In all the nights that Sofia has been with the troupe, as he told her after the show in Malalbergo, he has deliberately not lain next to her, wherever they have been staying, be that wagon or tavern or stable. To be in close proximity to her and not reach out for her, to feel the warmth of her body next to his and not respond: it would have been impossible. And so he has resisted, he has avoided temptation and kept away, not wanting to rush her, not wanting to make her anxious, not being sure how she felt until the other day. But now… now that they have kissed so intensely, now that he has learned what her small and pliant body feels like in his arms, now that he is certain that Sofia wants him as much as he wants her… that has made everything feel very different.
It is getting ever harder for him to sit still – one leg is twitching, he has chewed the skin around his thumbnail until it is sore, and has shredded at least three pieces of bread into crumbs which now lie scattered across the table in front of him. Somehow managing to join in the various conversations which are still quietly buzzing, Beppe sweeps the crumbs up into little piles, scatters them again, re-forms them; then he swirls a shining pattern of spilled ale around them with his finger, glancing over at Sofia every few seconds.

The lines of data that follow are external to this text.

/-- An update of any components, where every part may change: registers and clock stay. -/
theorem all_plain {latch' : Tbl (List Word)} {tenants' : Tbl Tenant} {ras' : RasSt} {sup' : SupSt} {pwr' : PwrSt} {boot' :
    BootSt} {colo' : ColoSt} {trigPinHolder' : Tbl Nat} {swf' : SwfSt} {cap' : CapSt} {coll' : CollSt}
    {lanes' : Tbl LaneSt} {sectors' : Tbl SectorSt} {trig' : TrigSt} {press' : Tbl PressSt} {frames' : Tbl
    FrameSt} {frameLanes' : Tbl FrameLane} {noc' : NocSt} {bry' : BrySt} {cores' : Tbl CoreSt} {dbg' :
    DbgSt} {mem' : MemSt} {obs' : ObsSt} {fab' : FabSt} {sec' : SecSt} {gio' : GioSt} {out' : List Out}
    {free' : Nat}
    (m : k.All) (h : State.Keeps k s) :
    State.Keeps k
      (State.mk s.regs latch' tenants' ras' sup' pwr' s.clk boot' colo' trigPinHolder' swf' cap' coll' lanes' sectors'
        trig' press' frames' frameLanes' noc' bry' cores' dbg' mem' obs' fab' sec' gio' out' free' s.pending) :=
  upd_all (s := s) m id id rfl h

/-- An update of any components, where every part may change: some registers go back to their reset words. -/
theorem all_filter (fl : Nat × Word → Bool) {latch' : Tbl (List Word)} {tenants' : Tbl Tenant} {ras' : RasSt} {sup' : SupSt} {pwr' : PwrSt} {boot' :
    BootSt} {colo' : ColoSt} {trigPinHolder' : Tbl Nat} {swf' : SwfSt} {cap' : CapSt} {coll' : CollSt}
    {lanes' : Tbl LaneSt} {sectors' : Tbl SectorSt} {trig' : TrigSt} {press' : Tbl PressSt} {frames' : Tbl
    FrameSt} {frameLanes' : Tbl FrameLane} {noc' : NocSt} {bry' : BrySt} {cores' : Tbl CoreSt} {dbg' :
    DbgSt} {mem' : MemSt} {obs' : ObsSt} {fab' : FabSt} {sec' : SecSt} {gio' : GioSt} {out' : List Out}
    {free' : Nat}
    (m : k.All) (h : State.Keeps k s) :
    State.Keeps k
      (State.mk (s.regs.filter fl) latch' tenants' ras' sup' pwr' s.clk boot' colo' trigPinHolder' swf' cap' coll'
        lanes' sectors' trig' press' frames' frameLanes' noc' bry' cores' dbg' mem' obs' fab' sec' gio' out'
        free' s.pending) :=
  upd_all m (Tbl.wf_filter _ _ _) id rfl h

/-- An update of any components, where every part may change: the timebase becomes zero. -/
theorem all_zero {latch' : Tbl (List Word)} {tenants' : Tbl Tenant} {ras' : RasSt} {sup' : SupSt} {pwr' : PwrSt} {boot' :
    BootSt} {colo' : ColoSt} {trigPinHolder' : Tbl Nat} {swf' : SwfSt} {cap' : CapSt} {coll' : CollSt}
    {lanes' : Tbl LaneSt} {sectors' : Tbl SectorSt} {trig' : TrigSt} {press' : Tbl PressSt} {frames' : Tbl
    FrameSt} {frameLanes' : Tbl FrameLane} {noc' : NocSt} {bry' : BrySt} {cores' : Tbl CoreSt} {dbg' :
    DbgSt} {mem' : MemSt} {obs' : ObsSt} {fab' : FabSt} {sec' : SecSt} {gio' : GioSt} {out' : List Out}
    {free' : Nat}
    {c1 : Nat} {c2 : Option Nat} {c3 : Bool} {c4 : Nat} {c5 : Nat} {c6 : Int} {c7 : Option TimeReq}
    {c8 : Bool} {c9 : Option Nat}
    (m : k.All) (h : State.Keeps k s) :
    State.Keeps k
      (State.mk s.regs latch' tenants' ras' sup' pwr' (ClkSt.mk (0 : BitVec 64) c1 c2 c3 c4 c5 c6 c7 c8 c9) boot' colo'
        trigPinHolder' swf' cap' coll' lanes' sectors' trig' press' frames' frameLanes' noc' bry' cores' dbg'
        mem' obs' fab' sec' gio' out' free' s.pending) :=
  upd_zero (s := s) m id rfl rfl h

theorem pair {α : Type} {v : α} (h : State.Keeps k s) : State.KeepsFst k (s, v) := ⟨h⟩

theorem pair' {α : Type} {v : α} (h : State.Keeps k s) : State.KeepsSnd k (v, s) := ⟨h⟩

theorem ite_pair {α : Type} {c : Prop} [Decidable c] {a b : State × α} (ha : State.KeepsFst k a)
    (hb : State.KeepsFst k b) : State.KeepsFst k (if c then a else b) := by split <;> assumption

theorem next {t : State} (h : State.Keeps k t) : State.KeepsOut k (.next t) := ⟨fun _ e => by cases e; exact h⟩

theorem fault {r : Fault} : State.KeepsOut k (.fault r) := ⟨fun _ e => by cases e⟩

theorem of_fst {α : Type} {r : State × α} (h : State.KeepsFst k r) : State.Keeps k r.1 := h.fst

theorem of_snd {α : Type} {r : α × State} (h : State.KeepsSnd k r) : State.Keeps k r.2 := h.snd

theorem fst {α : Type} {r : State × α} {t : State} {v : α} (e : r = (t, v)) (h : State.KeepsFst k r) :
    State.Keeps k t := by subst e; exact h.fst

theorem snd {α : Type} {r : α × State} {t : State} {v : α} (e : r = (v, t)) (h : State.KeepsSnd k r) :
    State.Keeps k t := by subst e; exact h.snd

theorem foldl {α : Type} (l : List α) (f : State → α → State) (hf : ∀ s x, State.Keeps k s → State.Keeps k (f s x)) :
    ∀ s, State.Keeps k s → State.Keeps k (l.foldl f s) := by
  induction l with
  | nil => exact fun _ h => h
  | cons x r ih => exact fun s h => ih _ (hf s x h)

theorem foldl_fst {α β : Type} (l : List α) (f : State × β → α → State × β)
    (hf : ∀ r x, State.KeepsFst k r → State.KeepsFst k (f r x)) :
    ∀ r, State.KeepsFst k r → State.KeepsFst k (l.foldl f r) := by
  induction l with
  | nil => exact fun _ h => h
  | cons x r ih => exact fun s h => ih _ (hf s x h)

end Keeps

theorem blockIn_mem (l : List (Nat × Part)) (x : Nat) : blockIn l x ∈ l.map (fun q => q.2) ++ [.FRM] := by
  induction l with
  | nil => simp [blockIn]
  | cons q r ih =>
    simp only [blockIn, List.map_cons, List.cons_append, List.mem_cons]
    split
    · exact .inl rfl
    · exact .inr ih

theorem blockIn_between (l : List (Nat × Part)) (hl : (l.map (fun (q : Nat × Part) => q.2) ++ [Part.FRM]).Nodup) {p : Part} {a x b : Nat}
    (ha : blockIn l a = p) (hb : blockIn l b = p) (h1 : a ≤ x) (h2 : x ≤ b) : blockIn l x = p := by
  induction l with
  | nil => exact ha
  | cons q r ih =>
    simp only [List.map_cons, List.cons_append, List.nodup_cons] at hl
    simp only [blockIn] at ha hb ⊢
    split at hb
    · rw [if_pos (by omega)]; exact hb
    · split at ha
      · exact absurd (ha ▸ hb ▸ blockIn_mem r b) hl.1
      · rw [if_neg (by omega)]; exact ih hl.2 ha hb

theorem blockOf_between {p : Part} {a x b : Nat} (ha : blockOf a = p) (hb : blockOf b = p) (h1 : a ≤ x) (h2 : x ≤ b) :
    blockOf x = p := blockIn_between _ (by decide) ha hb h1 h2

theorem RegDef.inBlock_addr {r : RegDef} {p : Part} (h : r.inBlock p = true) (i j l : Nat) :
    blockOf (r.addr i j l) = p := by
  simp only [RegDef.inBlock, Bool.and_eq_true, beq_iff_eq, decide_eq_true_eq] at h
  obtain ⟨⟨⟨⟨ha, hb⟩, h1⟩, h2⟩, h3⟩ := h
  refine blockOf_between ha hb ?_ ?_
  · simp only [RegDef.addr]; omega
  · have a1 := Nat.mul_le_mul_left r.s1 (Nat.le_sub_one_of_lt (Nat.mod_lt i h1))
    have a2 := Nat.mul_le_mul_left r.s2 (Nat.le_sub_one_of_lt (Nat.mod_lt j h2))
    have a3 := Nat.mul_le_mul_left r.s3 (Nat.le_sub_one_of_lt (Nat.mod_lt l h3))
    simp only [RegDef.addr]; omega

namespace Kept.Allows

variable {k : Kept} {l : List Part}

theorem one (h : k.Allows l) {p : Part} (hp : l.contains p = true) : k.may p = true := h.holds p hp

theorem sub (h : k.Allows l) {l' : List Part} (hl : l'.all (fun p => l.contains p) = true) : k.Allows l' :=
  ⟨fun p hp => h.holds p (List.all_eq_true.mp hl p (by simpa using hp))⟩

/-- The registers of a block that may change. -/
theorem regs (h : k.Allows l) {r : RegDef} (hr : l.any (fun p => r.inBlock p) = true) : k.Regs r := by
  obtain ⟨p, hp, hr⟩ := List.any_eq_true.mp hr
  exact ⟨fun i j m => by rw [RegDef.inBlock_addr hr]; exact h.holds p (by simpa using hp)⟩

theorem regsList (h : k.Allows l) {rs : List RegDef} (hr : rs.all (fun r => l.any (fun p => r.inBlock p)) = true) :
    ∀ r ∈ rs, k.Regs r := fun r m => h.regs (List.all_eq_true.mp hr r m)

theorem fieldsList (h : k.Allows l) {fs : List Fld} (hr : fs.all (fun f => l.any (fun p => f.r.inBlock p)) = true) :
    ∀ f ∈ fs, k.Regs f.r := fun f m => h.regs (List.all_eq_true.mp hr f m)

end Kept.Allows

namespace Kept.All

variable {k : Kept}

theorem sub (h : k.All) {l : List Part} : k.Allows l := ⟨fun p _ => h.one p⟩

theorem regs (h : k.All) {r : RegDef} : k.Regs r := ⟨fun _ _ _ => h.one _⟩

theorem regsList (h : k.All) {rs : List RegDef} : ∀ r ∈ rs, k.Regs r := fun _ _ => h.regs

theorem fieldsList (h : k.All) {fs : List Fld} : ∀ f ∈ fs, k.Regs f.r := fun _ _ => h.regs

end Kept.All

theorem State.each_mem_kept {k : Kept} {α : Type} (P : α → Prop) (s : State) (l : List α) (f : State → α → State)
    (hk : State.Keeps k s) (hl : ∀ x ∈ l, P x) (hf : ∀ s x, P x → State.Keeps k s → State.Keeps k (f s x)) :
    State.Keeps k (s.each l f) := by
  simp only [State.each]
  induction l generalizing s with
  | nil => exact hk
  | cons x r ih =>
    exact ih _ (hf s x (hl x (List.mem_cons_self ..)) hk) (fun y hy => hl y (List.mem_cons_of_mem _ hy))

theorem State.eachReg_kept {k : Kept} (s : State) (l : List RegDef) (f : State → RegDef → State)
    (hk : State.Keeps k s) (hl : ∀ x ∈ l, k.Regs x) (hf : ∀ s x, k.Regs x → State.Keeps k s → State.Keeps k (f s x)) :
    State.Keeps k (s.each l f) := State.each_mem_kept _ s l f hk hl hf

theorem State.eachFld_kept {k : Kept} (s : State) (l : List Fld) (f : State → Fld → State)
    (hk : State.Keeps k s) (hl : ∀ x ∈ l, k.Regs x.r) (hf : ∀ s x, k.Regs x.r → State.Keeps k s → State.Keeps k (f s x)) :
    State.Keeps k (s.each l f) := State.each_mem_kept (fun x => k.Regs x.r) s l f hk hl hf

theorem State.setWord_kept {k : Kept} (s : State) (r : RegDef) (v : Word) (i j l : Nat) (hk : State.Keeps k s)
    (hr : k.Regs r) : State.Keeps k (State.setWord s r v i j l) :=
  { hk with
    wf := fun e => Tbl.wf_set _ _ _ _ (hk.wf e)
    regs := fun off e => by
      refine (Tbl.get_set_ne ?_).trans (hk.regs off e)
      rintro rfl
      simp [hr.all i j l] at e }

end Sys2Proof.Machine
end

Finally, after what seems to him like hours, the troupe get to their feet, shrugging on doublets, hitching crumpled breeches and skirts, rubbing tired eyes and smothering yawns. Seeing Sofia watching him, Beppe raises his eyebrows at her and, with the smallest jerk of his chin, asks her to wait for him. He sees her nod once and, as she comes over to him, he strokes down the back of her hand, hooking her index finger up with his own. His heart thudding uncomfortably, he is about to tell her to go up with the others, and then to make some excuse to return back down here to the tavern room, when Vico, coming up behind her with Lidia, puts an arm around Sofia’s shoulders and scoops her away from him, starting to shepherd her towards the door to the stairs. ‘Come on, cara,’ he says, ‘we’ll find you a comfortable spot. Place like this, with decent beds, it’s always worthwhile getting up there quickly so that you can choose where you sleep. Isn’t it, Beppe?’ He turns to him. ‘Coming?’

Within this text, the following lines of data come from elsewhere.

-- ==== Sys2Proof/Laws/KeepsTriggers.lean ====
section
/-! SUPPORT. Laws/KeepsTriggers.lean: the operations of Machine/Triggers.lean keep what Laws/Keeps.lean says. -/
set_option Elab.async false  -- one proof at a time: the package as one text then needs less memory
namespace Sys2Proof.Machine

theorem State.arm_kept {k : Kept} (s : State) (i q : Nat) (hk : State.Keeps k s) (hm : k.Allows [.SECT]) :
    State.KeepsFst k (State.arm s i q) := by
  unfold State.arm
  with_reducible repeat' first
    | exact hk | assumption | exact hm.regs (by decide) | exact hm.sub (by decide) | exact hm.one (by decide) |
      apply State.put_kept | apply State.ev_kept | extract_lets | (dsimp -zeta only) | apply Keeps.of_fst |
      apply Keeps.of_snd | split | apply Keeps.pair | apply Keeps.pair'

theorem State.writeSeqCtrl_kept {k : Kept} (s : State) (p : Path) (i q : Nat) (v : Word) (hk : State.Keeps k s)
    (hm : k.Allows [.BOOT, .CAP, .FAB, .FRM, .GIO, .GLB, .LANE, .OBS, .PRS, .SECT, .SGC, .SWF, .trig]) :
    State.KeepsFst k (State.writeSeqCtrl s p i q v) := by
  unfold State.writeSeqCtrl
  with_reducible repeat' first
    | exact hk | assumption | exact hm.regs (by decide) | exact hm.sub (by decide) | exact hm.one (by decide) |
      apply State.trigEvent_kept | apply State.put_kept | apply State.ev_kept | apply State.when_kept |
      apply State.guardWrite_kept | apply State.arm_kept | (refine Keeps.fst (by assumption) ?_) |
      (refine Keeps.snd (by assumption) ?_) | (intro _) | extract_lets | (dsimp -zeta only) | apply Keeps.of_fst |
      apply Keeps.of_snd | split | apply Keeps.pair | apply Keeps.pair'

theorem State.writeMatch_kept {k : Kept} (s : State) (p : Path) (which i m k_ : Nat) (v : Word) (hk :
    State.Keeps k s) (hm : k.Allows [.BOOT, .CAP, .FAB, .FRM, .GIO, .GLB, .LANE, .OBS, .PRS, .SECT, .SGC, .SWF]) :
    State.KeepsFst k (State.writeMatch s p which i m k_ v) := by
  unfold State.writeMatch
  with_reducible repeat' first
    | exact hk | assumption | exact hm.regs (by decide) | exact hm.sub (by decide) | exact hm.one (by decide) |
      apply State.ev_kept | apply refuseWrite_kept | apply State.applyWrite_kept | apply State.guardWrite_kept |
      (intro _) | extract_lets | (dsimp -zeta only) | apply Keeps.of_fst | apply Keeps.of_snd | split |
      apply Keeps.pair | apply Keeps.pair'

theorem State.writeCnt_kept {k : Kept} (s : State) (p : Path) (compare : Bool) (i c : Nat) (v : Word) (hk :
    State.Keeps k s) (hm : k.Allows [.BOOT, .CAP, .FAB, .FRM, .GIO, .GLB, .LANE, .OBS, .PRS, .SECT, .SGC, .SWF]) :
    State.KeepsFst k (State.writeCnt s p compare i c v) := by
  unfold State.writeCnt
  with_reducible repeat' first
    | exact hk | assumption | exact hm.regs (by decide) | exact hm.sub (by decide) | exact hm.one (by decide) |
      apply State.ev_kept | apply refuseWrite_kept | apply State.applyWrite_kept | apply State.guardWrite_kept |
      (intro _) | extract_lets | (dsimp -zeta only) | apply Keeps.of_fst | apply Keeps.of_snd | split |
      apply Keeps.pair | apply Keeps.pair'

theorem State.writeArc_kept {k : Kept} (s : State) (p : Path) (which i q k_ : Nat) (v : Word) (hk : State.Keeps
    k s) (hm : k.Allows [.BOOT, .CAP, .FAB, .FRM, .GIO, .GLB, .LANE, .OBS, .PRS, .SECT, .SGC, .SWF]) :
    State.KeepsFst k (State.writeArc s p which i q k_ v) := by
  unfold State.writeArc
  with_reducible repeat' first
    | exact hk | assumption | exact hm.regs (by decide) | exact hm.sub (by decide) | exact hm.one (by decide) |
      apply State.ev_kept | apply refuseWrite_kept | apply State.applyWrite_kept | apply State.guardWrite_kept |
      (refine Keeps.fst (by assumption) ?_) | (refine Keeps.snd (by assumption) ?_) | (intro _) | extract_lets |
      (dsimp -zeta only) | apply Keeps.of_fst | apply Keeps.of_snd | split | apply Keeps.pair |
      apply Keeps.pair'

theorem State.ribbon_kept {k : Kept} (s : State) (n : Nat) (it : Item) (hk : State.Keeps k s) (hm : k.Allows
    [.CAP, .HIF, .RAS, .SEC, .SWF, .cap, .coll, .free, .out, .ras, .swf, .tenants]) :
    State.Keeps k (State.ribbon s n it) := by
  unfold State.ribbon
  with_reducible repeat' first
    | exact hk | assumption | exact hm.regs (by decide) | exact hm.sub (by decide) | apply State.note_kept |
      split

theorem State.lineAt_kept {k : Kept} (s : State) (line t : Nat) (hk : State.Keeps k s) (hm : k.Allows [.GIO,
    .trig]) :
    State.Keeps k (State.lineAt s line t) := by
  unfold State.lineAt
  with_reducible repeat' first
    | exact hk | assumption | exact hm.regs (by decide) | exact hm.sub (by decide) | exact hm.one (by decide) |
      apply State.cnt_kept | (intro _) | extract_lets | (dsimp -zeta only) | apply Keeps.of_fst |
      apply Keeps.of_snd | split | apply Keeps.pair | apply Keeps.pair' | apply Keeps.upd_trig

theorem State.lineDrive_kept {k : Kept} (s : State) (line e : Nat) (hk : State.Keeps k s) (hm : k.Allows [.GIO,
    .bry, .out, .trig]) :
    State.Keeps k (State.lineDrive s line e) := by
  unfold State.lineDrive
  with_reducible repeat' first
    | exact hk | assumption | exact hm.regs (by decide) | exact hm.sub (by decide) | apply State.sendRing_kept |
      apply State.lineAt_kept | split

theorem State.writeTline_kept {k : Kept} (s : State) (p : Path) (n : Nat) (v : Word) (hk : State.Keeps k s) (hm
    : k.Allows [.BOOT, .CAP, .FAB, .FRM, .GIO, .GLB, .LANE, .OBS, .PRS, .SECT, .SGC, .SWF, .bry, .out, .trig]) :
    State.KeepsFst k (State.writeTline s p n v) := by
  unfold State.writeTline
  with_reducible repeat' first
    | exact hk | assumption | exact hm.regs (by decide) | exact hm.sub (by decide) | exact hm.one (by decide) |
      apply State.when_kept | apply State.guardWrite_kept | apply State.lineDrive_kept | (intro _) |
      (dsimp -zeta only) | apply Keeps.of_fst | apply Keeps.of_snd | apply Keeps.pair | apply Keeps.pair'

theorem State.windowTrigger_kept {k : Kept} (s : State) (n t : Nat) (hk : State.Keeps k s) (hm : k.Allows [.CAP,
    .RAS, .SEC, .cap, .free, .ras]) :
    State.Keeps k (State.windowTrigger s n t) := by
  unfold State.windowTrigger
  with_reducible repeat' first
    | exact hk | assumption | exact hm.regs (by decide) | exact hm.sub (by decide) | exact hm.one (by decide) |
      apply State.setStrm_kept | apply State.askQuire_kept | apply State.drainCount_kept | apply State.ev_kept |
      apply State.setPair_kept | (intro _) | extract_lets | (dsimp -zeta only) | apply Keeps.of_fst |
      apply Keeps.of_snd | split | apply Keeps.pair | apply Keeps.pair' | apply Keeps.upd_cap

theorem State.gateOpen_kept {k : Kept} (s : State) (n t pre : Nat) (hk : State.Keeps k s) (hm : k.Allows [.cap])
    :
    State.Keeps k (State.gateOpen s n t pre) := by
  unfold State.gateOpen
  with_reducible repeat' first
    | exact hk | assumption | exact hm.regs (by decide) | exact hm.sub (by decide) | apply State.setStrm_kept |
      (refine Keeps.fst (by assumption) ?_) | (refine Keeps.snd (by assumption) ?_) | (intro _) | extract_lets |
      (dsimp -zeta only) | apply Keeps.of_fst | apply Keeps.of_snd | split | apply Keeps.pair |
      apply Keeps.pair'

theorem State.gateClose_kept {k : Kept} (s : State) (n t post : Nat) (hk : State.Keeps k s) (hm : k.Allows
    [.cap]) :
    State.Keeps k (State.gateClose s n t post) := by
  unfold State.gateClose
  with_reducible repeat' first
    | exact hk | assumption | exact hm.regs (by decide) | exact hm.sub (by decide) | apply State.setStrm_kept |
      (refine Keeps.fst (by assumption) ?_) | (refine Keeps.snd (by assumption) ?_) | extract_lets |
      (dsimp -zeta only) | apply Keeps.of_fst | apply Keeps.of_snd | split | apply Keeps.pair |
      apply Keeps.pair'

theorem State.counterSlot_kept {k : Kept} (s : State) (evs : List TrigEvent) (slot i c : Nat) (hk : State.Keeps
    k s) (hm : k.Allows [.SECT, .trig]) :
    State.KeepsFst k (State.counterSlot s evs slot i c) := by
  unfold State.counterSlot
  with_reducible repeat' first
    | exact hk | assumption | exact hm.regs (by decide) | exact hm.sub (by decide) | exact hm.one (by decide) |
      apply State.trigEvent_kept | apply State.put_kept | apply State.each_kept |
      (refine Keeps.fst (by assumption) ?_) | (refine Keeps.snd (by assumption) ?_) | (intro _) | extract_lets |
      (dsimp -zeta only) | apply Keeps.of_fst | apply Keeps.of_snd | split | apply Keeps.pair |
      apply Keeps.pair' | apply Keeps.upd_trig

theorem State.ribbonAction_kept {k : Kept} (s : State) (i q k_ from' to' t c word : Nat) (hk : State.Keeps k s)
    (hm : k.Allows [.CAP, .HIF, .RAS, .SEC, .SECT, .SWF, .cap, .coll, .free, .out, .ras, .swf, .tenants, .trig]) :
    State.Keeps k (State.ribbonAction s i q k_ from' to' t c word) := by
  unfold State.ribbonAction
  with_reducible repeat' first
    | exact hk | assumption | exact hm.regs (by decide) | exact hm.sub (by decide) | exact hm.one (by decide) |
      apply State.ev_kept | apply State.cnt_kept | apply State.each_kept | apply State.ribbon_kept | (intro _) |
      extract_lets | (dsimp -zeta only) | apply Keeps.of_fst | apply Keeps.of_snd | split | apply Keeps.pair |
      apply Keeps.pair' | apply Keeps.upd_trig

theorem State.enterFinal_kept {k : Kept} (s : State) (i q st t : Nat) (hk : State.Keeps k s) (hm : k.Allows
    [.CAP, .RAS, .SEC, .SECT, .cap, .free, .ras, .trig]) :
    State.Keeps k (State.enterFinal s i q st t) := by
  unfold State.enterFinal
  with_reducible repeat' first
    | exact hk | assumption | exact hm.regs (by decide) | exact hm.sub (by decide) | exact hm.one (by decide) |
      apply State.trigEvent_kept | apply State.cntWrap_kept | apply State.each_kept |
      apply State.windowTrigger_kept | (intro _) | extract_lets | (dsimp -zeta only) | apply Keeps.of_fst |
      apply Keeps.of_snd | apply Keeps.pair | apply Keeps.pair' | apply Keeps.upd_cap

theorem State.takeArc_kept {k : Kept} (s : State) (evs : List TrigEvent) (i q k_ t c : Nat) (hk : State.Keeps k
    s) (hm : k.Allows [.CAP, .GIO, .HIF, .RAS, .SEC, .SECT, .SWF, .bry, .cap, .coll, .free, .out, .press, .ras,
    .swf, .tenants, .trig]) :
    State.Keeps k (State.takeArc s evs i q k_ t c) := by
  unfold State.takeArc
  with_reducible repeat' first
    | exact hk | assumption | exact hm.regs (by decide) | exact hm.sub (by decide) | exact hm.one (by decide) |
      apply State.put_kept | apply State.when_kept | apply State.setPrs_kept | apply State.lineDrive_kept |
      apply State.ribbonAction_kept | apply State.enterFinal_kept | (refine Keeps.fst (by assumption) ?_) |
      (refine Keeps.snd (by assumption) ?_) | (intro _) | extract_lets | (dsimp -zeta only) | apply Keeps.of_fst |
      apply Keeps.of_snd | split | apply Keeps.pair | apply Keeps.pair' | apply Keeps.upd_trig

end Sys2Proof.Machine
end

Breathless with flaring irritation, Beppe sees the smirk firmly in place on his friend’s face and notes the startled anxiety on Sofia’s. He hesitates. If he openly challenges Vico now, squashes him with a joke, as he knows he could; if he were to snatch Sofia away from Vico and tell him that the two of them are planning on finding a place to sleep elsewhere… alone… then he is almost certain that Sofia’s embarrassment will smother any desire she might be feeling: it would no doubt put paid to any… any intimacy they might have in mind. It will spoil everything. Bloody Vico. Fond as he is of him, Beppe would like nothing more than to floor his friend with a well-aimed punch right now, but, swallowing down his frustration, he manages a semblance of a grin and, reaching out, he takes Sofia’s hand. Squeezing it, in what he hopes will feel like reassurance, he says, ‘He’s quite right, cara. We don’t want to let Federico or Giovanni Battista take all the best places. Come on.’
17
Sebastiano da Corre
ggio stares down at Maddalena, who lies curled on the floor at his feet, her arms wrapped protectively around her belly. ‘You have to be mistaken.’
Maddalena does not reply.
Sebastiano kicks her hard in the hip with the flat of the sole of his boot. She cries out, but he takes no notice. ‘Get up!’ he says, his voice cracking. ‘Grovelling on the floor like a stricken bitch won’t achieve anything.’